A bit of potentially relevant background: Ubuntu 18.04LTS has not had exFAT support until quite recently (due to exFAT being proprietary and not fully supported in the mainline kernel until 5.4) and even in recent BitCurator releases (2.2.12 and up) that are based on Ubuntu 18.04.5 with the 5.4 kernel, it may be required to install the exfat-fuse and exfat-utils before exFAT drives can be read. I'd need to test to be sure.
That said: if you plugged in an exFAT drive via USB *without* updating the kernel or installing these packages, and attempted to mount it, Ubuntu would typically pop up a dialog that said "Unable to access USB" followed by some addition information about the specific device, and would not allow you to read anything from it. Since it appears you were able to mount the physical drive, it's possible that the drive was incorrectly formatted to begin with, or was somehow recognized as a regular FAT drive.

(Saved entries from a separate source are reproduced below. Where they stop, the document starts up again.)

-- ==== Sys2Proof/Machine/BitConverter.lean ====
section
/-! DEFINITION. The BitConverter commands (41_bitconverter). -/

namespace Sys2Proof.Machine

/-- BYTES_TO_BITS (R102). -/
def execBytesToBits (s : State) : Host.Outcome State Fault Refusal :=
  if s.opP > s.payMax then raise .lengthRange s
  else if 8 * s.opP > s.bitMax then raise .lengthRange s
  else commit ((s.writeBit 0 (bytesToBits (s.payTo s.opP))).setBitlen (BitVec.ofNat 32 (8 * s.opP)))

/-- BITS_TO_BYTES (R103). -/
def execBitsToBytes (s : State) : Host.Outcome State Fault Refusal :=
  if s.opB > s.bitMax then raise .lengthRange s
  else if s.opB % 8 ≠ 0 then raise .malformedLength s
  else if s.opB / 8 > s.payMax then raise .lengthRange s
  else commit ((s.writePay 0 (packBits (s.bitTo s.opB))).setPaylen (BitVec.ofNat 32 (s.opB / 8)))

end Sys2Proof.Machine
end

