/-! `State.setPixcnt` -/

@[simp] theorem State.setPixcnt_pixMax (v : Word) : (s.setPixcnt v).pixMax = s.pixMax := rfl
@[simp] theorem State.setPixcnt_payMax (v : Word) : (s.setPixcnt v).payMax = s.payMax := rfl
@[simp] theorem State.setPixcnt_irqen (v : Word) : (s.setPixcnt v).irqen = s.irqen := rfl
@[simp] theorem State.setPixcnt_fill (v : Word) : (s.setPixcnt v).fill = s.fill := rfl
@[simp] theorem State.setPixcnt_done (v : Word) : (s.setPixcnt v).done = s.done := rfl
@[simp] theorem State.setPixcnt_errcode (v : Word) : (s.setPixcnt v).errcode = s.errcode := rfl
@[simp] theorem State.setPixcnt_pixcnt (v : Word) : (s.setPixcnt v).pixcnt = v := rfl
@[simp] theorem State.setPixcnt_paylen (v : Word) : (s.setPixcnt v).paylen = s.paylen := rfl
@[simp] theorem State.setPixcnt_bitlen (v : Word) : (s.setPixcnt v).bitlen = s.bitlen := rfl
@[simp] theorem State.setPixcnt_hdrval (v : Word) : (s.setPixcnt v).hdrval = s.hdrval := rfl
@[simp] theorem State.setPixcnt_pix (v : Word) : (s.setPixcnt v).pix = s.pix := rfl
@[simp] theorem State.setPixcnt_pay (v : Word) : (s.setPixcnt v).pay = s.pay := rfl
@[simp] theorem State.setPixcnt_bit (v : Word) : (s.setPixcnt v).bit = s.bit := rfl
@[simp] theorem State.setPixcnt_inFlight (v : Word) : (s.setPixcnt v).inFlight = s.inFlight := rfl
@[simp] theorem State.setPixcnt_epoch (v : Word) : (s.setPixcnt v).epoch = s.epoch := rfl
@[simp] theorem State.setPixcnt_fillCount (v : Word) : (s.setPixcnt v).fillCount = s.fillCount := rfl
@[simp] theorem State.setPixcnt_hostOps (v : Word) : (s.setPixcnt v).hostOps = s.hostOps := rfl
@[simp] theorem State.setPixcnt_halted (v : Word) : (s.setPixcnt v).halted = s.halted := rfl
@[simp] theorem State.setPixcnt_turns (v : Word) : (s.setPixcnt v).turns = s.turns := rfl
@[simp] theorem State.setPixcnt_answers (v : Word) : (s.setPixcnt v).answers = s.answers := rfl

/-! `State.setPaylen` -/

@[simp] theorem State.setPaylen_pixMax (v : Word) : (s.setPaylen v).pixMax = s.pixMax := rfl
@[simp] theorem State.setPaylen_payMax (v : Word) : (s.setPaylen v).payMax = s.payMax := rfl
@[simp] theorem State.setPaylen_irqen (v : Word) : (s.setPaylen v).irqen = s.irqen := rfl
@[simp] theorem State.setPaylen_fill (v : Word) : (s.setPaylen v).fill = s.fill := rfl
@[simp] theorem State.setPaylen_done (v : Word) : (s.setPaylen v).done = s.done := rfl
@[simp] theorem State.setPaylen_errcode (v : Word) : (s.setPaylen v).errcode = s.errcode := rfl
@[simp] theorem State.setPaylen_pixcnt (v : Word) : (s.setPaylen v).pixcnt = s.pixcnt := rfl
@[simp] theorem State.setPaylen_paylen (v : Word) : (s.setPaylen v).paylen = v := rfl
@[simp] theorem State.setPaylen_bitlen (v : Word) : (s.setPaylen v).bitlen = s.bitlen := rfl
@[simp] theorem State.setPaylen_hdrval (v : Word) : (s.setPaylen v).hdrval = s.hdrval := rfl
@[simp] theorem State.setPaylen_pix (v : Word) : (s.setPaylen v).pix = s.pix := rfl
@[simp] theorem State.setPaylen_pay (v : Word) : (s.setPaylen v).pay = s.pay := rfl
@[simp] theorem State.setPaylen_bit (v : Word) : (s.setPaylen v).bit = s.bit := rfl
@[simp] theorem State.setPaylen_inFlight (v : Word) : (s.setPaylen v).inFlight = s.inFlight := rfl
@[simp] theorem State.setPaylen_epoch (v : Word) : (s.setPaylen v).epoch = s.epoch := rfl
@[simp] theorem State.setPaylen_fillCount (v : Word) : (s.setPaylen v).fillCount = s.fillCount := rfl
@[simp] theorem State.setPaylen_hostOps (v : Word) : (s.setPaylen v).hostOps = s.hostOps := rfl
@[simp] theorem State.setPaylen_halted (v : Word) : (s.setPaylen v).halted = s.halted := rfl
@[simp] theorem State.setPaylen_turns (v : Word) : (s.setPaylen v).turns = s.turns := rfl
@[simp] theorem State.setPaylen_answers (v : Word) : (s.setPaylen v).answers = s.answers := rfl

/-! `State.setBitlen` -/

@[simp] theorem State.setBitlen_pixMax (v : Word) : (s.setBitlen v).pixMax = s.pixMax := rfl
@[simp] theorem State.setBitlen_payMax (v : Word) : (s.setBitlen v).payMax = s.payMax := rfl
@[simp] theorem State.setBitlen_irqen (v : Word) : (s.setBitlen v).irqen = s.irqen := rfl
@[simp] theorem State.setBitlen_fill (v : Word) : (s.setBitlen v).fill = s.fill := rfl
@[simp] theorem State.setBitlen_done (v : Word) : (s.setBitlen v).done = s.done := rfl
@[simp] theorem State.setBitlen_errcode (v : Word) : (s.setBitlen v).errcode = s.errcode := rfl
@[simp] theorem State.setBitlen_pixcnt (v : Word) : (s.setBitlen v).pixcnt = s.pixcnt := rfl
@[simp] theorem State.setBitlen_paylen (v : Word) : (s.setBitlen v).paylen = s.paylen := rfl
@[simp] theorem State.setBitlen_bitlen (v : Word) : (s.setBitlen v).bitlen = v := rfl
@[simp] theorem State.setBitlen_hdrval (v : Word) : (s.setBitlen v).hdrval = s.hdrval := rfl
@[simp] theorem State.setBitlen_pix (v : Word) : (s.setBitlen v).pix = s.pix := rfl
@[simp] theorem State.setBitlen_pay (v : Word) : (s.setBitlen v).pay = s.pay := rfl
@[simp] theorem State.setBitlen_bit (v : Word) : (s.setBitlen v).bit = s.bit := rfl
@[simp] theorem State.setBitlen_inFlight (v : Word) : (s.setBitlen v).inFlight = s.inFlight := rfl
@[simp] theorem State.setBitlen_epoch (v : Word) : (s.setBitlen v).epoch = s.epoch := rfl
@[simp] theorem State.setBitlen_fillCount (v : Word) : (s.setBitlen v).fillCount = s.fillCount := rfl
@[simp] theorem State.setBitlen_hostOps (v : Word) : (s.setBitlen v).hostOps = s.hostOps := rfl
@[simp] theorem State.setBitlen_halted (v : Word) : (s.setBitlen v).halted = s.halted := rfl
@[simp] theorem State.setBitlen_turns (v : Word) : (s.setBitlen v).turns = s.turns := rfl
@[simp] theorem State.setBitlen_answers (v : Word) : (s.setBitlen v).answers = s.answers := rfl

It's not easy to say without additional info on the specific version of Ubuntu (BitCurator) that was being used, whether any updates had been applied to it, and how the drive was physically plugged in and mounted.
Acknowledging that data recovery procedures were *not* the question you posed here, it's unlikely that your data is actually lost (overwritten), but rather that the information that describes the file system on the disk is in an inconsistent state or damaged. A potential recovery procedure would be to make a sector-by-sector (raw) copy of the drive to an identical 16TB drive, and run an exFAT file system repair (or in the worst case, a file carving tool) on that.